Segment Start: EXCERPTED DATA

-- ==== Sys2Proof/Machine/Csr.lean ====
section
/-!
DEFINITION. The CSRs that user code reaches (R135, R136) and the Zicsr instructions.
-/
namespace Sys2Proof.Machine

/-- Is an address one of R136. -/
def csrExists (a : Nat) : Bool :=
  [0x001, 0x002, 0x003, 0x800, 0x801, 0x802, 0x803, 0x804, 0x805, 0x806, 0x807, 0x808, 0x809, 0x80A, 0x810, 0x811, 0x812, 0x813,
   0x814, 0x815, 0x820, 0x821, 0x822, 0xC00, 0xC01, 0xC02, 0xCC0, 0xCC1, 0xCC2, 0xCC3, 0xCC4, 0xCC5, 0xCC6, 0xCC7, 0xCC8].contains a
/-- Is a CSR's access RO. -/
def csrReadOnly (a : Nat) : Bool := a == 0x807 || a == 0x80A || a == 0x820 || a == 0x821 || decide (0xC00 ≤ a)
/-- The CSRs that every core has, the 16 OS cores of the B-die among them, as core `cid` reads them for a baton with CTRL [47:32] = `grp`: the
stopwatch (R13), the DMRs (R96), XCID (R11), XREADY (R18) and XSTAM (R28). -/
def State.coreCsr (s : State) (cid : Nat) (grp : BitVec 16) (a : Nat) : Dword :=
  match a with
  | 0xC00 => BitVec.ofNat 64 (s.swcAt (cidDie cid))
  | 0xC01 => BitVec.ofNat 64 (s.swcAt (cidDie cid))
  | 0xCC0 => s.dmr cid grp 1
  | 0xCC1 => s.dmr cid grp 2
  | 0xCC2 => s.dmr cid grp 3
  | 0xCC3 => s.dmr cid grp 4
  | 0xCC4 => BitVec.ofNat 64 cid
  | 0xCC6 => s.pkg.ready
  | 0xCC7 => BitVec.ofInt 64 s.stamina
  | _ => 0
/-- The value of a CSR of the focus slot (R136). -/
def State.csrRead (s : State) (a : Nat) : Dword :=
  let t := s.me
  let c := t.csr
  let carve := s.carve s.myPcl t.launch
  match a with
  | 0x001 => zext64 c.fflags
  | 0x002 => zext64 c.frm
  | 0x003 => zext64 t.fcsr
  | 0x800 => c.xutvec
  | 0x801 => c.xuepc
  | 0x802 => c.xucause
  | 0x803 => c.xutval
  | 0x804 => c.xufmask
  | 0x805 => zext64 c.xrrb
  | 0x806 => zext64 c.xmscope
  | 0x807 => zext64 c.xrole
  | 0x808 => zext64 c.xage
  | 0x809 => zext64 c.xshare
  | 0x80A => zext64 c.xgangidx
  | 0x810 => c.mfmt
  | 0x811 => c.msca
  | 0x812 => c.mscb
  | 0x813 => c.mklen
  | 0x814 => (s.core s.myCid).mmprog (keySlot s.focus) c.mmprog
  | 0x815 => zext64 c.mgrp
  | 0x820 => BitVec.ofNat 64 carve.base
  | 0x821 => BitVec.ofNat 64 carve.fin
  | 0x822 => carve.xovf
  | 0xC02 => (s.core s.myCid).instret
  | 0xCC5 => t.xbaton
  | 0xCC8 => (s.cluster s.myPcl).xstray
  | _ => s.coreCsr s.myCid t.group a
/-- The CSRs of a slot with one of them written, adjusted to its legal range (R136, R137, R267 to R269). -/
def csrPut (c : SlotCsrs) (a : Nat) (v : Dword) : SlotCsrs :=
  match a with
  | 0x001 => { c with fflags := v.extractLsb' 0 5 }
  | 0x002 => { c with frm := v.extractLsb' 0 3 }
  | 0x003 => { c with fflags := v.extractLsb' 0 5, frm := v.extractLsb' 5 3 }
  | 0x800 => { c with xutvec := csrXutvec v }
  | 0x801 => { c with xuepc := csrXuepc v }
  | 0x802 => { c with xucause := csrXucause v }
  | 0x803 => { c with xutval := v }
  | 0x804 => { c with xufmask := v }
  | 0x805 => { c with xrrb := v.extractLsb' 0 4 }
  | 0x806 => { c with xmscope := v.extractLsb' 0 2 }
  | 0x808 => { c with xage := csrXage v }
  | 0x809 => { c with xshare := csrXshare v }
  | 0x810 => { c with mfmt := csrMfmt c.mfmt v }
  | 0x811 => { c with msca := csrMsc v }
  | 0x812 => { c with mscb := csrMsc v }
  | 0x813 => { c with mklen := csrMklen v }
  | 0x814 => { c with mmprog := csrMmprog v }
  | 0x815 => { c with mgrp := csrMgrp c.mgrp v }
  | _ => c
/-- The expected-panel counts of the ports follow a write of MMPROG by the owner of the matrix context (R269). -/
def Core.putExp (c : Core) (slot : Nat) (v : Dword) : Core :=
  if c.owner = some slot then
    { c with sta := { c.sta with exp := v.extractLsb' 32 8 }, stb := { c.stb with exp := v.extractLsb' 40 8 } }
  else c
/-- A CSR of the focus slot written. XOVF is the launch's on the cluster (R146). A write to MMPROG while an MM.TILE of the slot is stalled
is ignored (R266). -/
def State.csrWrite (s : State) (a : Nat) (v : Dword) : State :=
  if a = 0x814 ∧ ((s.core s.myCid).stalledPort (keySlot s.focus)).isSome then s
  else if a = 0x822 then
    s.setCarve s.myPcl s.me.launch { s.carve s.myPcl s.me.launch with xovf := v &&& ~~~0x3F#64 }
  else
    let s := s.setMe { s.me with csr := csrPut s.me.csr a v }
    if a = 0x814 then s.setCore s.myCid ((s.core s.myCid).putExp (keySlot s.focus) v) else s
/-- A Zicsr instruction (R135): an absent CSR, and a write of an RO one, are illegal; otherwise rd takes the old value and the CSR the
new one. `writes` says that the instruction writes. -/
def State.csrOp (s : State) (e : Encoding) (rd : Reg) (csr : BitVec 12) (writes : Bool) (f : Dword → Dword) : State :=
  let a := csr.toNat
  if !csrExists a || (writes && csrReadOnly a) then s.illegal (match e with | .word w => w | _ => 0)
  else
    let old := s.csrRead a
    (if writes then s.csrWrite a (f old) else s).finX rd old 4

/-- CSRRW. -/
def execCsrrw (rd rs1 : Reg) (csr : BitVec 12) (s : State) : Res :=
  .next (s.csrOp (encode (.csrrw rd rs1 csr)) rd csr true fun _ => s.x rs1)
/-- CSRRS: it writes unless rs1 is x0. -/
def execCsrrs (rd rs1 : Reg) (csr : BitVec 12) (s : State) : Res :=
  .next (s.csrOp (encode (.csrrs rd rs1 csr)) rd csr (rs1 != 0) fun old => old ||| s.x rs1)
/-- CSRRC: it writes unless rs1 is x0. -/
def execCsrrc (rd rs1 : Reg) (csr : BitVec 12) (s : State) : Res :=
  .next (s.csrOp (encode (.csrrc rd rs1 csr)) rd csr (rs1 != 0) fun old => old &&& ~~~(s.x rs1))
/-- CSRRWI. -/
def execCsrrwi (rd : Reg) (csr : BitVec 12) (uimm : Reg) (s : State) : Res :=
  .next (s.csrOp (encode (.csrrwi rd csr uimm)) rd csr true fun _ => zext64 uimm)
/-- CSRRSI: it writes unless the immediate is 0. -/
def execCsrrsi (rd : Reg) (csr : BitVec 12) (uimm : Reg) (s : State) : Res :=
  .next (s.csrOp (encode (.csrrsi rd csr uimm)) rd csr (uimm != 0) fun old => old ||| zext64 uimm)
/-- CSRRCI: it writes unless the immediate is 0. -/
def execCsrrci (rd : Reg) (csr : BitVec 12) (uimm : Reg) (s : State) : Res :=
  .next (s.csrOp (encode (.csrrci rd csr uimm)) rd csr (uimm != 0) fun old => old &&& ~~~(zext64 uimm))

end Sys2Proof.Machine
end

Segment End: EXCERPTED DATA

▶ TASK DIRECTIONS: The records above must be restated. Preserve every word.

▶ EXERCISE SOLUTION:
-- ==== Sys2Proof/Machine/Csr.lean ====
section
/-!
DEFINITION. The CSRs that user code reaches (R135, R136) and the Zicsr instructions.
-/
namespace Sys2Proof.Machine

/-- Is an address one of R136. -/
def csrExists (a : Nat) : Bool :=
  [0x001, 0x002, 0x003, 0x800, 0x801, 0x802, 0x803, 0x804, 0x805, 0x806, 0x807, 0x808, 0x809, 0x80A, 0x810, 0x811, 0x812, 0x813,
   0x814, 0x815, 0x820, 0x821, 0x822, 0xC00, 0xC01, 0xC02, 0xCC0, 0xCC1, 0xCC2, 0xCC3, 0xCC4, 0xCC5, 0xCC6, 0xCC7, 0xCC8].contains a
/-- Is a CSR's access RO. -/
def csrReadOnly (a : Nat) : Bool := a == 0x807 || a == 0x80A || a == 0x820 || a == 0x821 || decide (0xC00 ≤ a)
/-- The CSRs that every core has, the 16 OS cores of the B-die among them, as core `cid` reads them for a baton with CTRL [47:32] = `grp`: the
stopwatch (R13), the DMRs (R96), XCID (R11), XREADY (R18) and XSTAM (R28). -/
def State.coreCsr (s : State) (cid : Nat) (grp : BitVec 16) (a : Nat) : Dword :=
  match a with
  | 0xC00 => BitVec.ofNat 64 (s.swcAt (cidDie cid))
  | 0xC01 => BitVec.ofNat 64 (s.swcAt (cidDie cid))
  | 0xCC0 => s.dmr cid grp 1
  | 0xCC1 => s.dmr cid grp 2
  | 0xCC2 => s.dmr cid grp 3
  | 0xCC3 => s.dmr cid grp 4
  | 0xCC4 => BitVec.ofNat 64 cid
  | 0xCC6 => s.pkg.ready
  | 0xCC7 => BitVec.ofInt 64 s.stamina
  | _ => 0
/-- The value of a CSR of the focus slot (R136). -/
def State.csrRead (s : State) (a : Nat) : Dword :=
  let t := s.me
  let c := t.csr
  let carve := s.carve s.myPcl t.launch
  match a with
  | 0x001 => zext64 c.fflags
  | 0x002 => zext64 c.frm
  | 0x003 => zext64 t.fcsr
  | 0x800 => c.xutvec
  | 0x801 => c.xuepc
  | 0x802 => c.xucause
  | 0x803 => c.xutval
  | 0x804 => c.xufmask
  | 0x805 => zext64 c.xrrb
  | 0x806 => zext64 c.xmscope
  | 0x807 => zext64 c.xrole
  | 0x808 => zext64 c.xage
  | 0x809 => zext64 c.xshare
  | 0x80A => zext64 c.xgangidx
  | 0x810 => c.mfmt
  | 0x811 => c.msca
  | 0x812 => c.mscb
  | 0x813 => c.mklen
  | 0x814 => (s.core s.myCid).mmprog (keySlot s.focus) c.mmprog
  | 0x815 => zext64 c.mgrp
  | 0x820 => BitVec.ofNat 64 carve.base
  | 0x821 => BitVec.ofNat 64 carve.fin
  | 0x822 => carve.xovf
  | 0xC02 => (s.core s.myCid).instret
  | 0xCC5 => t.xbaton
  | 0xCC8 => (s.cluster s.myPcl).xstray
  | _ => s.coreCsr s.myCid t.group a
/-- The CSRs of a slot with one of them written, adjusted to its legal range (R136, R137, R267 to R269). -/
def csrPut (c : SlotCsrs) (a : Nat) (v : Dword) : SlotCsrs :=
  match a with
  | 0x001 => { c with fflags := v.extractLsb' 0 5 }
  | 0x002 => { c with frm := v.extractLsb' 0 3 }
  | 0x003 => { c with fflags := v.extractLsb' 0 5, frm := v.extractLsb' 5 3 }
  | 0x800 => { c with xutvec := csrXutvec v }
  | 0x801 => { c with xuepc := csrXuepc v }
  | 0x802 => { c with xucause := csrXucause v }
  | 0x803 => { c with xutval := v }
  | 0x804 => { c with xufmask := v }
  | 0x805 => { c with xrrb := v.extractLsb' 0 4 }
  | 0x806 => { c with xmscope := v.extractLsb' 0 2 }
  | 0x808 => { c with xage := csrXage v }
  | 0x809 => { c with xshare := csrXshare v }
  | 0x810 => { c with mfmt := csrMfmt c.mfmt v }
  | 0x811 => { c with msca := csrMsc v }
  | 0x812 => { c with mscb := csrMsc v }
  | 0x813 => { c with mklen := csrMklen v }
  | 0x814 => { c with mmprog := csrMmprog v }
  | 0x815 => { c with mgrp := csrMgrp c.mgrp v }
  | _ => c
/-- The expected-panel counts of the ports follow a write of MMPROG by the owner of the matrix context (R269). -/
def Core.putExp (c : Core) (slot : Nat) (v : Dword) : Core :=
  if c.owner = some slot then
    { c with sta := { c.sta with exp := v.extractLsb' 32 8 }, stb := { c.stb with exp := v.extractLsb' 40 8 } }
  else c
/-- A CSR of the focus slot written. XOVF is the launch's on the cluster (R146). A write to MMPROG while an MM.TILE of the slot is stalled
is ignored (R266). -/
def State.csrWrite (s : State) (a : Nat) (v : Dword) : State :=
  if a = 0x814 ∧ ((s.core s.myCid).stalledPort (keySlot s.focus)).isSome then s
  else if a = 0x822 then
    s.setCarve s.myPcl s.me.launch { s.carve s.myPcl s.me.launch with xovf := v &&& ~~~0x3F#64 }
  else
    let s := s.setMe { s.me with csr := csrPut s.me.csr a v }
    if a = 0x814 then s.setCore s.myCid ((s.core s.myCid).putExp (keySlot s.focus) v) else s
/-- A Zicsr instruction (R135): an absent CSR, and a write of an RO one, are illegal; otherwise rd takes the old value and the CSR the
new one. `writes` says that the instruction writes. -/
def State.csrOp (s : State) (e : Encoding) (rd : Reg) (csr : BitVec 12) (writes : Bool) (f : Dword → Dword) : State :=
  let a := csr.toNat
  if !csrExists a || (writes && csrReadOnly a) then s.illegal (match e with | .word w => w | _ => 0)
  else
    let old := s.csrRead a
    (if writes then s.csrWrite a (f old) else s).finX rd old 4

/-- CSRRW. -/
def execCsrrw (rd rs1 : Reg) (csr : BitVec 12) (s : State) : Res :=
  .next (s.csrOp (encode (.csrrw rd rs1 csr)) rd csr true fun _ => s.x rs1)
/-- CSRRS: it writes unless rs1 is x0. -/
def execCsrrs (rd rs1 : Reg) (csr : BitVec 12) (s : State) : Res :=
  .next (s.csrOp (encode (.csrrs rd rs1 csr)) rd csr (rs1 != 0) fun old => old ||| s.x rs1)
/-- CSRRC: it writes unless rs1 is x0. -/
def execCsrrc (rd rs1 : Reg) (csr : BitVec 12) (s : State) : Res :=
  .next (s.csrOp (encode (.csrrc rd rs1 csr)) rd csr (rs1 != 0) fun old => old &&& ~~~(s.x rs1))
/-- CSRRWI. -/
def execCsrrwi (rd : Reg) (csr : BitVec 12) (uimm : Reg) (s : State) : Res :=
  .next (s.csrOp (encode (.csrrwi rd csr uimm)) rd csr true fun _ => zext64 uimm)
/-- CSRRSI: it writes unless the immediate is 0. -/
def execCsrrsi (rd : Reg) (csr : BitVec 12) (uimm : Reg) (s : State) : Res :=
  .next (s.csrOp (encode (.csrrsi rd csr uimm)) rd csr (uimm != 0) fun old => old ||| zext64 uimm)
/-- CSRRCI: it writes unless the immediate is 0. -/
def execCsrrci (rd : Reg) (csr : BitVec 12) (uimm : Reg) (s : State) : Res :=
  .next (s.csrOp (encode (.csrrci rd csr uimm)) rd csr (uimm != 0) fun old => old &&& ~~~(zext64 uimm))

end Sys2Proof.Machine
end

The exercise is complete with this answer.